-- ==== Sys2Proof/Tests/Slice0.lean ====
section
/-!
SUPPORT. The model's own tests. Expected results stand in spec/95_test_vectors.md (each test names its vector) or are
words written out from rule R84's patterns; each `witness_` theorem shows a state and operands that meet all hypotheses
of the statement it is named after, at the edges of its clauses.
-/

namespace Sys2Proof.Tests

open Sys2Proof.Machine

/-- A running machine on the given cells. -/
def cpu (mem : List Byte) (pc r1 r2 : Word) : State :=
  { State.launch mem with pc := pc, r1 := r1, r2 := r2 }

/-- A running machine with `n` cells of zero. -/
def blank (n : Fin 65537) (pc : Word) : State := { State.reset with memSize := n, pc := pc }

/-- The state a step answers. -/
def stateOf : Host.Outcome State Fault Refusal → Option State
  | .next t => some t
  | .fault _ => none
  | .refused _ => none

/-- The registers and the run state of the state one step leads to. -/
def stepView (s : State) : Option (Word × Word × Word × RunState) :=
  (stateOf (step s)).map fun t => (t.pc, t.r1, t.r2, t.runState)

/-- The cells of the state one step leads to. -/
def stepCells (s : State) : Option (List Host.Cell) := (stateOf (step s)).map State.mem

/-- An outcome is the state it is seen to be. -/
theorem next_of_stateOf {o : Host.Outcome State Fault Refusal} {t : State} (h : stateOf o = some t) : o = .next t := by
  cases o <;> simp_all [stateOf]

/-! ## WellFormed: the one check, on the five opcodes it refuses and at its edges -/

theorem test_wellFormed_refuses_defined_opcodes :
    ¬ (Instr.rsvd 0x01 0 0).WellFormed ∧ ¬ (Instr.rsvd 0x02 0 0).WellFormed ∧ ¬ (Instr.rsvd 0x03 0 0).WellFormed ∧
    ¬ (Instr.rsvd 0x04 0 0).WellFormed ∧ ¬ (Instr.rsvd 0xFF 0 0).WellFormed := by decide

theorem test_wellFormed_admits_reserved_opcodes :
    (Instr.rsvd 0x00 0xFF 0xFF).WellFormed ∧ (Instr.rsvd 0x05 0 0).WellFormed ∧ (Instr.rsvd 0xFE 0 0).WellFormed ∧
    (Instr.loadw 0xFF 0xFF).WellFormed := by decide

/-! ## Decoding: words written out bit by bit from rule R84 -/

theorem test_decode_loadw :
    (decode [0b00000001#8, 0b00000010#8, 0b10010000#8]).toOption = some (.loadw 2 0x90, []) := by decide

theorem test_decode_store :
    (decode [0b00000010#8, 0b00000001#8, 0b00001110#8]).toOption = some (.store 1 0x0E, []) := by decide

theorem test_decode_add :
    (decode [0b00000011#8, 0b00000001#8, 0b00000010#8]).toOption = some (.add 1 2, []) := by decide

theorem test_decode_sub :
    (decode [0b00000100#8, 0b00000111#8, 0b00000000#8]).toOption = some (.sub 7 0, []) := by decide

theorem test_decode_halt : (decode [0b11111111#8]).toOption = some (.halt, []) := by decide

theorem test_decode_rsvd :
    (decode [0b01111111#8, 0b00000001#8, 0b00000010#8]).toOption = some (.rsvd 0x7F 1 2, []) := by decide

/-- Section 2.6: the opcode values of the table that select RSVD. -/
theorem test_decode_vectors_reserved :
    ([0x00, 0x05, 0x06, 0x08, 0x10, 0x20, 0x40, 0x7F, 0x80, 0xBF, 0xC0, 0xEF, 0xF0, 0xF8, 0xFC, 0xFD, 0xFE].map
      fun b0 : Byte => (decode [b0, 3, 0xFF]).toOption) =
    ([0x00, 0x05, 0x06, 0x08, 0x10, 0x20, 0x40, 0x7F, 0x80, 0xBF, 0xC0, 0xEF, 0xF0, 0xF8, 0xFC, 0xFD, 0xFE].map
      fun b0 : Byte => some (.rsvd b0 3 0xFF, [])) := by decide

/-- The table's own numbering: "match" numbers, and operands in the low bytes of `W` (rule R81). -/
theorem test_decodeTableWord :
    decodeTableWord 24 0x010110 = some (.loadw 1 0x10) ∧ decodeTableWord 24 0x02020E = some (.store 2 0x0E) ∧
    decodeTableWord 24 0x030102 = some (.add 1 2) ∧ decodeTableWord 24 0x040102 = some (.sub 1 2) ∧
    decodeTableWord 24 0xFF0000 = some .halt ∧ decodeTableWord 24 0xFE0000 = some (.rsvd 0xFE 0 0) ∧
    decodeTableWord 8 0x03 = some (.add 0 0) := by decide

/-- From reset the step runs the word placed: `ADD R1 R2` on registers that are still 0 (V-A6). -/
theorem test_withFetchWord : stepView (State.reset.withFetchWord 24 0x030102) = some (3, 0, 0, .running) ∧
    stepCells (State.reset.withFetchWord 24 0x030102) = some [(0, 3), (1, 1), (2, 2)] := by decide

/-! ## One step: at most two vectors an instruction -/

/-- V-L5: `A + 1 = MEMSIZE - 1` is legal, and the low byte is at the lower address. -/
theorem test_loadw_last_word : (stepView (cpu [0x01, 0x01, 0x02, 0xFF] 0 0 0)).map (fun v => (v.1, v.2.1)) =
    some (3, 65282) := by decide

/-- V-L9: into the program counter, with the wrap of the advance. -/
theorem test_loadw_pc_wraps : (stepView (cpu [0x01, 0x00, 0x06, 0xFF, 0, 0, 0xFD, 0xFF] 0 0 0)).map (fun v => v.1) =
    some 0 := by decide

/-- V-S7: the store overwrites its own operand 2 and the advance still goes to 3. -/
theorem test_store_over_itself : stepView (cpu [0x02, 0x01, 0x02, 0xEE] 0 4660 0) = some (3, 4660, 0, .running) ∧
    stepCells (cpu [0x02, 0x01, 0x02, 0xEE] 0 4660 0) = some [(0, 2), (1, 1), (2, 0x34), (3, 0x12)] := by decide

/-- V-S6: `A + 1 = MEMSIZE` faults, and cell 3, which exists, is not written. -/
theorem test_store_faults_whole :
    stepView (cpu [0x02, 0x01, 0x03, 0xEE] 0 4660 0) = some (0, 4660, 0, .faulted .outOfBounds) ∧
    stepCells (cpu [0x02, 0x01, 0x03, 0xEE] 0 4660 0) = some [(0, 2), (1, 1), (2, 3), (3, 0xEE)] := by decide

/-- V-A7: the same register twice, with a wrap. -/
theorem test_add_doubles : (stepView (cpu [0x03, 0x01, 0x01, 0xFF] 0 32769 0)).map (fun v => (v.1, v.2.1)) =
    some (3, 2) := by decide

/-- V-A11: `ADD PC PC` at 3 goes to 9. -/
theorem test_add_pc_pc : (stepView (cpu [0, 0, 0, 0x03, 0, 0, 0, 0, 0, 0xFF] 3 0 0)).map (fun v => v.1) =
    some 9 := by decide

/-- V-B2: a borrow wraps. -/
theorem test_sub_borrows : (stepView (cpu [0x04, 0x01, 0x02, 0xFF] 0 155 400)).map (fun v => (v.2.1, v.2.2.1)) =
    some (65291, 400) := by decide

/-- V-B12: into the program counter, below zero and back over the top. -/
theorem test_sub_pc_wraps : (stepView (cpu [0x04, 0x00, 0x01, 0xFF] 0 3 0)).map (fun v => (v.1, v.2.1)) =
    some (0, 3) := by decide

/-- V-C1: one cell of memory is enough for HALT. -/
theorem test_halt_one_cell : (stepView (cpu [0xFF] 0 0 0)).map (fun v => (v.1, v.2.2.2)) = some (0, .halted) := by
  decide

/-- V-C2: HALT in the last cell; registers kept, no advance. -/
theorem test_halt_last_cell : (stepView (cpu [0, 0, 0, 0xFF] 3 5 6)).map (fun v => (v.1, v.2.1, v.2.2.1)) =
    some (3, 5, 6) := by decide

/-- V-C5: a reserved opcode with operand bytes that would be out of range. -/
theorem test_rsvd_only_advances : (stepView (cpu [0x05, 0xFF, 0xFF, 0xFF] 0 1 2)).map
    (fun v => (v.1, v.2.1, v.2.2.1, v.2.2.2)) = some (3, 1, 2, .running) := by decide

/-- V-C10: a reserved opcode in the second-last cell faults in its operand fetch. -/
theorem test_rsvd_operand_fetch_faults : (stepView (cpu [0, 0, 0, 0x77, 0] 3 0 0)).map (fun v => (v.1, v.2.2.2)) =
    some (3, .faulted .outOfBounds) := by decide

/-! ## Witnesses -/

theorem witness_DecodeAfterEncodeGivesInstruction : (Instr.rsvd 0x05 3 0xFF).WellFormed := by decide

theorem witness_EncodeAfterDecodeGivesBytes : decode [0xFE, 1, 2, 9] = .ok (.rsvd 0xFE 1 2, [9]) := rfl

theorem witness_IncompleteBytesAreRejected : (0xFE : Byte) ≠ 0xFF := by decide

theorem witness_StepRunsDecodedInstruction :
    (cpu [0x03, 1, 2] 0 10 12).runState = .running ∧ (Instr.add 1 2).WellFormed ∧
    decode (cpu [0x03, 1, 2] 0 10 12).fetchBytes = .ok (.add 1 2, []) := ⟨rfl, trivial, rfl⟩

/-- HALT in the only cell, and an ADD in the last three cells. -/
theorem witness_StepRunsInstructionInMemory :
    ((cpu [0xFF] 0 0 0).runState = .running ∧ Instr.halt.WellFormed ∧ 0 + (encode .halt).length ≤ 1 ∧
      ∀ k b, (encode .halt)[k]? = some b → (cpu [0xFF] 0 0 0).cell (0 + k) = b) ∧
    ((cpu [9, 0x03, 1, 2] 1 0 0).runState = .running ∧ (Instr.add 1 2).WellFormed ∧ 1 + (encode (.add 1 2)).length ≤ 4 ∧
      ∀ k b, (encode (.add 1 2))[k]? = some b → (cpu [9, 0x03, 1, 2] 1 0 0).cell (1 + k) = b) := by
  refine ⟨⟨rfl, trivial, by decide, ?_⟩, ⟨rfl, trivial, by decide, ?_⟩⟩
  · rintro (_ | k) b h
    · cases h; rfl
    · cases h
  · rintro (_ | _ | _ | k) b h
    · cases h; rfl
    · cases h; rfl
    · cases h; rfl
    · cases h

theorem witness_StepRefinesPseudocode :
    State.reset.runState = .running ∧ ({ State.reset with runState := .halted } : State).runState ≠ .running := by decide

/-- MEMSIZE 0 (V-C11) and MEMSIZE 1. -/
theorem witness_OpcodeFetchOutsideMemoryRaises :
    ((cpu [] 0 0 0).runState = .running ∧ (cpu [] 0 0 0).memSize.val ≤ (cpu [] 0 0 0).pc.toNat) ∧
    ((cpu [7] 0 0 0).runState = .running ∧ (cpu [7] 0 0 0).pc.toNat < (cpu [7] 0 0 0).memSize.val) := by decide

/-- Two cells at the program counter, and three. -/
theorem witness_OperandFetchOutsideMemoryRaises :
    ((cpu [0x77, 0] 0 0 0).runState = .running ∧ (0 : Nat) < (cpu [0x77, 0] 0 0 0).memSize.val ∧
      (cpu [0x77, 0] 0 0 0).cell 0 ≠ 0xFF ∧ (cpu [0x77, 0] 0 0 0).memSize.val ≤ 0 + 2) ∧
    ((cpu [0x77, 0, 0] 0 0 0).runState = .running ∧ (cpu [0x77, 0, 0] 0 0 0).cell 0 ≠ 0xFF ∧
      0 + 2 < (cpu [0x77, 0, 0] 0 0 0).memSize.val) := by decide

/-- The largest memory, and the two sizes on either side of cell 256. -/
theorem witness_AddressesNeverWrap :
    ((blank 65536 65534).runState = .running ∧ 65534 ≤ (blank 65536 65534).pc.toNat ∧
      (blank 65536 65534).cell 65534 ≠ 0xFF) ∧
    (blank 256 0).memSize.val ≤ 256 ∧ (257 ≤ (blank 257 0).memSize.val ∧ (2 : Byte).toNat ≤ 2) := by decide

theorem witness_RunStateChangesOnlyByHaltAndFailure :
    step (cpu [0xFF] 0 0 0) = .next { cpu [0xFF] 0 0 0 with runState := .halted } ∧
    step (cpu [] 0 0 0) = .next { cpu [] 0 0 0 with runState := .faulted .outOfBounds } :=
  ⟨next_of_stateOf (by decide), next_of_stateOf (by decide)⟩

theorem witness_TerminalStatesAnswerNamedFaults :
    ({ State.reset with runState := .halted } : State).runState = .halted ∧
    ({ State.reset with runState := .faulted .outOfBounds } : State).runState = .faulted .outOfBounds := ⟨rfl, rfl⟩

theorem witness_OutOfBoundsInExactlySixSituations : State.reset.runState = .running := rfl

/-- The six situations, each at the edge of its condition. -/
theorem witness_FailingStepChangesRunStateOnly :
    (cpu [0, 0, 0] 3 0 0).outOfBoundsSituation ∧ (cpu [0x77, 0] 0 0 0).outOfBoundsSituation ∧
    (cpu [0x01, 0x03, 0, 0xFF] 0 0 0).outOfBoundsSituation ∧ (cpu [0x03, 1, 0x03, 0xFF] 0 1 2).outOfBoundsSituation ∧
    (cpu [0x01, 1, 0x03, 0xFF] 0 7 0).outOfBoundsSituation ∧ (cpu [0x02, 1, 0x03, 0xEE] 0 4660 0).outOfBoundsSituation ∧
    (cpu [0x02, 1, 0x03, 0xEE] 0 4660 0).runState = .running :=
  ⟨by decide, by decide, by decide, by decide, by decide, by decide, by decide⟩

/-- The same opcodes one cell or one register id inside the edge. -/
theorem witness_NothingElseIsAFailure :
    ¬ (cpu [0xFF] 0 0 0).outOfBoundsSituation ∧ ¬ (cpu [0x77, 0, 0] 0 0 0).outOfBoundsSituation ∧
    ¬ (cpu [0x01, 2, 0x02, 0xFF] 0 0 0).outOfBoundsSituation ∧ ¬ (cpu [0x03, 2, 2] 0 1 2).outOfBoundsSituation ∧
    ¬ (cpu [0x02, 0, 0x02, 0xEE] 0 4660 0).outOfBoundsSituation ∧ (cpu [0xFF] 0 0 0).runState = .running :=
  ⟨by decide, by decide, by decide, by decide, by decide, by decide⟩

theorem witness_RegisterIdsNameThreeRegisters : 3 ≤ (3 : Byte).toNat := by decide

/-- The last word of four cells; register id 3; the word one cell further. -/
theorem witness_LoadwLoadsWord :
    ((2 : Byte).toNat ≤ 2 ∧ dataAddress 2 + 1 < (blank 4 0).memSize.val) ∧ 2 < (3 : Byte).toNat ∧
    (blank 4 0).memSize.val ≤ dataAddress 3 + 1 := by decide

theorem witness_StoreStoresWord :
    (Memory.wf (cpu [2, 1, 2, 0xEE] 0 4660 0).mem = true ∧ (1 : Byte).toNat ≤ 2 ∧
      dataAddress 2 + 1 < (cpu [2, 1, 2, 0xEE] 0 4660 0).memSize.val) ∧
    2 < (3 : Byte).toNat ∧ (cpu [2, 1, 2, 0xEE] 0 4660 0).memSize.val ≤ dataAddress 3 + 1 := by decide

theorem witness_AddAddsModuloWord : ((2 : Byte).toNat ≤ 2 ∧ (0 : Byte).toNat ≤ 2) ∧ 2 < (3 : Byte).toNat := by decide

theorem witness_SubSubtractsModuloWord : ((0 : Byte).toNat ≤ 2 ∧ (2 : Byte).toNat ≤ 2) ∧ 2 < (3 : Byte).toNat := by
  decide

/-- HALT in the last cell, and no cell at all. -/
theorem witness_HaltEndsRunOnly :
    ((cpu [0, 0, 0, 0xFF] 3 5 6).runState = .running ∧ 3 < (cpu [0, 0, 0, 0xFF] 3 5 6).memSize.val ∧
      (cpu [0, 0, 0, 0xFF] 3 5 6).cell 3 = 0xFF) ∧
    ((cpu [] 0 0 0).runState = .running ∧ (cpu [] 0 0 0).memSize.val ≤ (cpu [] 0 0 0).pc.toNat) := by decide

/-- The edges of the reserved values, and one in the second-last cell. -/
theorem witness_ReservedOpcodesOnlyAdvance :
    reservedOpcode 0x00 ∧ reservedOpcode 0x05 ∧ reservedOpcode 0xFE ∧
    ((cpu [0, 0, 0, 5, 0] 3 0 0).runState = .running ∧ 3 < (cpu [0, 0, 0, 5, 0] 3 0 0).memSize.val ∧
      (cpu [0, 0, 0, 5, 0] 3 0 0).cell 3 = 0x05 ∧ (cpu [0, 0, 0, 5, 0] 3 0 0).memSize.val ≤ 3 + 2) := by decide

/-- A sum and a difference on each side of the wrap, and the advance too. -/
theorem witness_ArithmeticWrapsExactly :
    (2 : Byte).toNat ≤ 2 ∧ (1 : Byte).toNat ≤ 2 ∧ (0 : Byte).toNat ≤ 2 ∧
    ((cpu [] 65532 1 65534).regAt 2).toNat + ((cpu [] 65532 1 65534).regAt 1).toNat < 65536 ∧
    ¬ ((cpu [] 65533 1 65535).regAt 2).toNat + ((cpu [] 65533 1 65535).regAt 1).toNat < 65536 ∧
    ((cpu [] 65533 1 0).regAt 2).toNat < ((cpu [] 65533 1 0).regAt 1).toNat ∧
    65533 ≤ (cpu [] 65533 1 0).pc.toNat ∧ ¬ 65533 ≤ (cpu [] 65532 1 65534).pc.toNat := by decide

..............................

Work required
Once you reach the line with "(fun v => (v.1, v.2.1, v.2.2.1, v.2.2.2))" in the data above, copy it and every line after it exactly, up to and including the line with "theorem witness_DecodeAfterEncodeGivesInstruction : (Instr.rsvd".

Result of this task
    (fun v => (v.1, v.2.1, v.2.2.1, v.2.2.2)) = some (3, 1, 2, .running) := by decide

/-- V-C10: a reserved opcode in the second-last cell faults in its operand fetch. -/
theorem test_rsvd_operand_fetch_faults : (stepView (cpu [0, 0, 0, 0x77, 0] 3 0 0)).map (fun v => (v.1, v.2.2.2)) =
    some (3, .faulted .outOfBounds) := by decide

/-! ## Witnesses -/

theorem witness_DecodeAfterEncodeGivesInstruction : (Instr.rsvd 0x05 3 0xFF).WellFormed := by decide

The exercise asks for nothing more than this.